Range scan for all children with a given parent key:
#![allow(unused)]
fn main() {
lo = encode_index_key(&[parent_key]) ++ [0x00; 10] // smallest RecordId
hi = encode_index_key(&[parent_key]) ++ [0xFF; 10] // largest RecordId
children = BTree::range_in(fk_index_root, lo, hi) // O(log n + k)
}
INSERT / UPDATE child — check_fk_child_insert
For each FK on the child table:
1. FK column is NULL → skip (MATCH SIMPLE)
2. Encode FK value as B-Tree key
3. Find parent's PK or UNIQUE index covering parent_col_idx
4. Bloom shortcut: if filter says absent → ForeignKeyViolation immediately
5. BTree::lookup_in(parent_index_root, key) — O(log n)
6. No match → ForeignKeyViolation (SQLSTATE 23503)
PK indexes are populated on every INSERT since Phase 6.9 (removed !is_primary
filter in insert_into_indexes). All index types now use B-Tree + Bloom lookup.
DELETE parent — enforce_fk_on_parent_delete
Called before the parent rows are deleted.
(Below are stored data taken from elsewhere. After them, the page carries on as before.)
-- ==== Sys2Proof/Machine/TimersInput.lean ====
section
/-! DEFINITION. Timers and input wait (44_timers_input.md R160 to R163). The timer decay of the same cycle follows the
instruction (R164). -/

namespace Sys2Proof.Machine

/-- LD Vx, DT (R160): the value before this cycle's decay. -/
def execLdVxDt (x : RegIdx) (s : State) : Result := .next (s.writeReg x s.dt)

/-- LD DT, Vx (R161). -/
def execLdDt (x : RegIdx) (s : State) : Result := .next (s.setDt (s.readReg x))

/-- LD ST, Vx (R162). -/
def execLdSt (x : RegIdx) (s : State) : Result := .next (s.setSt (s.readReg x))

/-- LD Vx, K (R163): the least pressed key, or `pc` back to this instruction. -/
def execLdKey (x : RegIdx) (s : State) : Result :=
  match s.leastKey with
  | some k => .next (s.writeReg x (BitVec.ofNat 8 k.val))
  | none => .next (s.setPc (s.pc - 2))

end Sys2Proof.Machine
end

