-- ==== Sys2Proof/Certificates/Slice0/Obligations.lean ====
section
/-! DEFINITION. The statements about the machine. Every statement about `exec` takes a state whose `pc` is already
advanced (30_encoding.md R71); statements about `step` are about whole cycles (R72). -/

open Sys2Proof Sys2Proof.Machine

/-! ## Encoding -/

/-- R82, R83: decoding the canonical word of an instruction gives it back, with every operand. -/
def Obligations.DecodeEncodeRoundTrip : Prop :=
  ∀ i : Instr, i.wellFormed = true → decode (encode i) = some i

/-- R76, R80, R83: a word that decodes is the canonical word of its instruction exactly when its ignored bits are 0, and
the canonical word decodes to the same instruction. -/
def Obligations.CanonicalWordsEncode : Prop :=
  ∀ (w : Word) (i : Instr), decode w = some i →
    decode (encode i) = some i ∧ canonicalWord (encode i) = true ∧ (encode i = w ↔ canonicalWord w = true)

/-- R81: the no-op words are exactly the ones R81 lists, and a no-op cycle advances `pc` by 2, decays the timers and changes
nothing else. -/
def Obligations.NoOpWordsOnlyAdvance : Prop :=
  (∀ w : Word, decode w = none ↔
    (w.toNat / 0x1000 = 0x0 ∧ w.toNat % 0x100 ∉ [0xE0, 0xEE]) ∨
    (w.toNat / 0x1000 = 0x8 ∧ w.toNat % 0x10 ∈ [0x8, 0x9, 0xA, 0xB, 0xC, 0xD, 0xF]) ∨
    (w.toNat / 0x1000 = 0xE ∧ w.toNat % 0x100 ∉ [0x9E, 0xA1]) ∨
    (w.toNat / 0x1000 = 0xF ∧
      w.toNat % 0x100 ∉ [0x07, 0x0A, 0x15, 0x18, 0x1E, 0x29, 0x33, 0x55, 0x65])) ∧
  ∀ s : State, s.Running → s.Fetchable → decode s.wordAtPc = none →
    ∃ t, step s = .next t ∧ t.pc = s.pc + 2 ∧ t.dt.toNat = s.dt.toNat - 1 ∧ t.st.toNat = s.st.toNat - 1 ∧
      ChangesOnly (fun p => p = .pc ∨ p = .dt ∨ p = .st) s t

/-- R82: the family decoder and the opcode map are the same function: a word selects a row exactly when it decodes to that
row's operation with the row's operands, and a word that selects no row decodes to none. -/
def Obligations.DecoderFollowsOpcodeMap : Prop :=
  ∀ w : Word,
    (∀ r ∈ opcodeTable, r.selects w = true → decode w = some (r.build w) ∧ (r.build w).mnemonic = r.mnemonic) ∧
    (∀ i, decode w = some i → ∃ r ∈ opcodeTable, r.selects w = true ∧ r.build w = i)

/-- R82: no opcode matches two rows. -/
def Obligations.OpcodeRowsDisjoint : Prop :=
  opcodeTable.length = 34 ∧ ∀ w : Word, (opcodeTable.filter (fun r => r.selects w)).length ≤ 1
For each FK referencing this table:
| Action | Behavior |
|---|---|
| RESTRICT / NO ACTION | BTree::range_in(fk_index) — O(log n); error if any child found |
| CASCADE | Range scan finds all children; recursive delete (depth limit = 10) |
| SET NULL | Range scan finds all children; updates FK column to NULL |
Cascade recursion uses depth parameter — exceeding 10 levels returns
ForeignKeyCascadeDepth (SQLSTATE 23503).
Query Planner Cost Gate (Phase 6.10)
Before returning IndexLookup or IndexRange, plan_select applies a cost gate
using per-column statistics to decide if the index scan is worth the overhead.
Algorithm
ndv = stats.ndv > 0 ? stats.ndv : DEFAULT_NUM_DISTINCT (= 200)
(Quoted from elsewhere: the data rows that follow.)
-- ==== Sys2Proof/Laws/PerInstr.lean ====
section
/-! SUPPORT. A statement about every instruction as syntax, one lemma per constructor: its canonical word has the fixed
bits of its own row of the opcode map (30_encoding.md R82). -/

namespace Sys2Proof

/-! ### A word under the masks of R82 -/

theorem and_wordA (f : Nibble) (nnn : Addr12) : wordA f nnn &&& 0xF000 = f ++ (0 : Addr12) := by
  apply BitVec.eq_of_getLsbD_eq; intro i hi
  simp only [wordA, BitVec.getLsbD_and, BitVec.getLsbD_append]
  interval_cases i <;> simp

theorem and_wordXK (f : Nibble) (x : RegIdx) (kk : Byte) : wordXK f x kk &&& 0xF000 = f ++ (0 : Addr12) := by
  apply BitVec.eq_of_getLsbD_eq; intro i hi
  simp only [wordXK, BitVec.getLsbD_and, BitVec.getLsbD_append]
  interval_cases i <;> simp

theorem andSS_wordXK (f : Nibble) (x : RegIdx) (kk : Byte) :
    wordXK f x kk &&& 0xF0FF = f ++ (0 : Nibble) ++ kk := by
  apply BitVec.eq_of_getLsbD_eq; intro i hi
  simp only [wordXK, BitVec.getLsbD_and, BitVec.getLsbD_append]
  interval_cases i <;> simp

theorem and_wordXY (f : Nibble) (x y n : Fin 16) : wordXY f x y n &&& 0xF000 = f ++ (0 : Addr12) := by
  apply BitVec.eq_of_getLsbD_eq; intro i hi
  simp only [wordXY, BitVec.getLsbD_and, BitVec.getLsbD_append]
  interval_cases i <;> simp

theorem andS_wordXY (f : Nibble) (x y n : Fin 16) :
    wordXY f x y n &&& 0xF00F = f ++ (0 : Byte) ++ (BitVec.ofFin n : Nibble) := by
  apply BitVec.eq_of_getLsbD_eq; intro i hi
  simp only [wordXY, BitVec.getLsbD_and, BitVec.getLsbD_append]
  interval_cases i <;> simp

/-! ### The statement and its lemmas -/

/-- The instruction's canonical word selects the row of its own mnemonic. -/
def Laws.EncodeMatch.Statement (i : Instr) : Prop :=
  ∃ r ∈ opcodeTable, r.mnemonic = i.mnemonic ∧ r.selects (encode i) = true

theorem Laws.EncodeMatch.of_row {i : Instr} (k : Fin 34) (hm : (opcodeTable[k.val]'k.isLt).mnemonic = i.mnemonic)
    (hs : encode i &&& (opcodeTable[k.val]'k.isLt).mask = (opcodeTable[k.val]'k.isLt).bits) :
    Laws.EncodeMatch.Statement i :=
  ⟨opcodeTable[k.val]'k.isLt, List.getElem_mem _, hm, by simpa [OpcodeRow.selects] using hs⟩

theorem Laws.EncodeMatch.cls : Laws.EncodeMatch.Statement .cls :=
  of_row 0 rfl (rfl)

theorem Laws.EncodeMatch.ret : Laws.EncodeMatch.Statement .ret :=
  of_row 1 rfl (rfl)

theorem Laws.EncodeMatch.jp (nnn : Addr12) : Laws.EncodeMatch.Statement (.jp nnn) :=
  of_row 2 rfl ((and_wordA _ _).trans rfl)

theorem Laws.EncodeMatch.call (nnn : Addr12) : Laws.EncodeMatch.Statement (.call nnn) :=
  of_row 3 rfl ((and_wordA _ _).trans rfl)

theorem Laws.EncodeMatch.jpV0 (nnn : Addr12) : Laws.EncodeMatch.Statement (.jpV0 nnn) :=
  of_row 4 rfl ((and_wordA _ _).trans rfl)

theorem Laws.EncodeMatch.seImm (x : RegIdx) (kk : Byte) : Laws.EncodeMatch.Statement (.seImm x kk) :=
  of_row 5 rfl ((and_wordXK _ _ _).trans rfl)

theorem Laws.EncodeMatch.sneImm (x : RegIdx) (kk : Byte) : Laws.EncodeMatch.Statement (.sneImm x kk) :=
  of_row 6 rfl ((and_wordXK _ _ _).trans rfl)

theorem Laws.EncodeMatch.seReg (x y : RegIdx) : Laws.EncodeMatch.Statement (.seReg x y) :=
  of_row 7 rfl ((and_wordXY _ _ _ _).trans rfl)

theorem Laws.EncodeMatch.sneReg (x y : RegIdx) : Laws.EncodeMatch.Statement (.sneReg x y) :=
  of_row 8 rfl ((and_wordXY _ _ _ _).trans rfl)

theorem Laws.EncodeMatch.skp (x : RegIdx) : Laws.EncodeMatch.Statement (.skp x) :=
  of_row 9 rfl ((andSS_wordXK _ _ _).trans rfl)

theorem Laws.EncodeMatch.sknp (x : RegIdx) : Laws.EncodeMatch.Statement (.sknp x) :=
  of_row 10 rfl ((andSS_wordXK _ _ _).trans rfl)

theorem Laws.EncodeMatch.ldImm (x : RegIdx) (kk : Byte) : Laws.EncodeMatch.Statement (.ldImm x kk) :=
  of_row 11 rfl ((and_wordXK _ _ _).trans rfl)

theorem Laws.EncodeMatch.addImm (x : RegIdx) (kk : Byte) : Laws.EncodeMatch.Statement (.addImm x kk) :=
  of_row 12 rfl ((and_wordXK _ _ _).trans rfl)

theorem Laws.EncodeMatch.ldReg (x y : RegIdx) : Laws.EncodeMatch.Statement (.ldReg x y) :=
  of_row 13 rfl ((andS_wordXY _ _ _ _).trans rfl)

theorem Laws.EncodeMatch.orReg (x y : RegIdx) : Laws.EncodeMatch.Statement (.orReg x y) :=
  of_row 14 rfl ((andS_wordXY _ _ _ _).trans rfl)

theorem Laws.EncodeMatch.andReg (x y : RegIdx) : Laws.EncodeMatch.Statement (.andReg x y) :=
  of_row 15 rfl ((andS_wordXY _ _ _ _).trans rfl)

theorem Laws.EncodeMatch.xorReg (x y : RegIdx) : Laws.EncodeMatch.Statement (.xorReg x y) :=
  of_row 16 rfl ((andS_wordXY _ _ _ _).trans rfl)

theorem Laws.EncodeMatch.addReg (x y : RegIdx) : Laws.EncodeMatch.Statement (.addReg x y) :=
  of_row 17 rfl ((andS_wordXY _ _ _ _).trans rfl)

theorem Laws.EncodeMatch.subReg (x y : RegIdx) : Laws.EncodeMatch.Statement (.subReg x y) :=
  of_row 18 rfl ((andS_wordXY _ _ _ _).trans rfl)

theorem Laws.EncodeMatch.subnReg (x y : RegIdx) : Laws.EncodeMatch.Statement (.subnReg x y) :=
  of_row 19 rfl ((andS_wordXY _ _ _ _).trans rfl)

theorem Laws.EncodeMatch.shr (x : RegIdx) : Laws.EncodeMatch.Statement (.shr x) :=
  of_row 20 rfl ((andS_wordXY _ _ _ _).trans rfl)

theorem Laws.EncodeMatch.shl (x : RegIdx) : Laws.EncodeMatch.Statement (.shl x) :=
  of_row 21 rfl ((andS_wordXY _ _ _ _).trans rfl)

theorem Laws.EncodeMatch.rnd (x : RegIdx) (kk : Byte) : Laws.EncodeMatch.Statement (.rnd x kk) :=
  of_row 22 rfl ((and_wordXK _ _ _).trans rfl)

theorem Laws.EncodeMatch.ldI (nnn : Addr12) : Laws.EncodeMatch.Statement (.ldI nnn) :=
  of_row 23 rfl ((and_wordA _ _).trans rfl)

theorem Laws.EncodeMatch.addI (x : RegIdx) : Laws.EncodeMatch.Statement (.addI x) :=
  of_row 24 rfl ((andSS_wordXK _ _ _).trans rfl)

theorem Laws.EncodeMatch.ldF (x : RegIdx) : Laws.EncodeMatch.Statement (.ldF x) :=
  of_row 25 rfl ((andSS_wordXK _ _ _).trans rfl)

theorem Laws.EncodeMatch.ldB (x : RegIdx) : Laws.EncodeMatch.Statement (.ldB x) :=
  of_row 26 rfl ((andSS_wordXK _ _ _).trans rfl)

theorem Laws.EncodeMatch.stRegs (x : RegIdx) : Laws.EncodeMatch.Statement (.stRegs x) :=
  of_row 27 rfl ((andSS_wordXK _ _ _).trans rfl)

theorem Laws.EncodeMatch.ldRegs (x : RegIdx) : Laws.EncodeMatch.Statement (.ldRegs x) :=
  of_row 28 rfl ((andSS_wordXK _ _ _).trans rfl)

theorem Laws.EncodeMatch.drw (x y : RegIdx) (n : Fin 16) : Laws.EncodeMatch.Statement (.drw x y n) :=
  of_row 29 rfl ((and_wordXY _ _ _ _).trans rfl)

theorem Laws.EncodeMatch.ldVxDt (x : RegIdx) : Laws.EncodeMatch.Statement (.ldVxDt x) :=
  of_row 30 rfl ((andSS_wordXK _ _ _).trans rfl)

theorem Laws.EncodeMatch.ldDt (x : RegIdx) : Laws.EncodeMatch.Statement (.ldDt x) :=
  of_row 31 rfl ((andSS_wordXK _ _ _).trans rfl)

theorem Laws.EncodeMatch.ldSt (x : RegIdx) : Laws.EncodeMatch.Statement (.ldSt x) :=
  of_row 32 rfl ((andSS_wordXK _ _ _).trans rfl)

theorem Laws.EncodeMatch.ldKey (x : RegIdx) : Laws.EncodeMatch.Statement (.ldKey x) :=
  of_row 33 rfl ((andSS_wordXK _ _ _).trans rfl)

end Sys2Proof
end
selectivity = 1.0 / ndv // equality predicate: 1/ndv rows match
if selectivity > 0.20:
return Scan // too many rows — full scan is cheaper
if stats.row_count < 1,000:
return Scan // tiny table — index overhead not worth it
return IndexLookup / IndexRange // selective enough — use index
Constants derived from PostgreSQL:
INDEX_SELECTIVITY_THRESHOLD = 0.20(PG default:seq/random_page_cost = 0.25; AxiomDB is slightly more conservative for embedded storage)DEFAULT_NUM_DISTINCT = 200(PGDEFAULT_NUM_DISTINCTinselfuncs.c)
Stats are loaded once per SELECT
In execute_select_ctx, before calling plan_select:
#![allow(unused)]
fn main() {
let table_stats = CatalogReader::new(storage, snap)?.list_stats(table_id)?;
let access_method = plan_select(where_clause, indexes, columns, table_id,
&table_stats, &mut ctx.stats);
}
If table_stats is empty (pre-6.10 database or ANALYZE never run),
plan_select conservatively uses the index — never wrong, just possibly suboptimal.
Staleness (StaleStatsTracker)
StaleStatsTracker lives in SessionContext and tracks row changes per table:
INSERT / DELETE row → on_row_changed(table_id)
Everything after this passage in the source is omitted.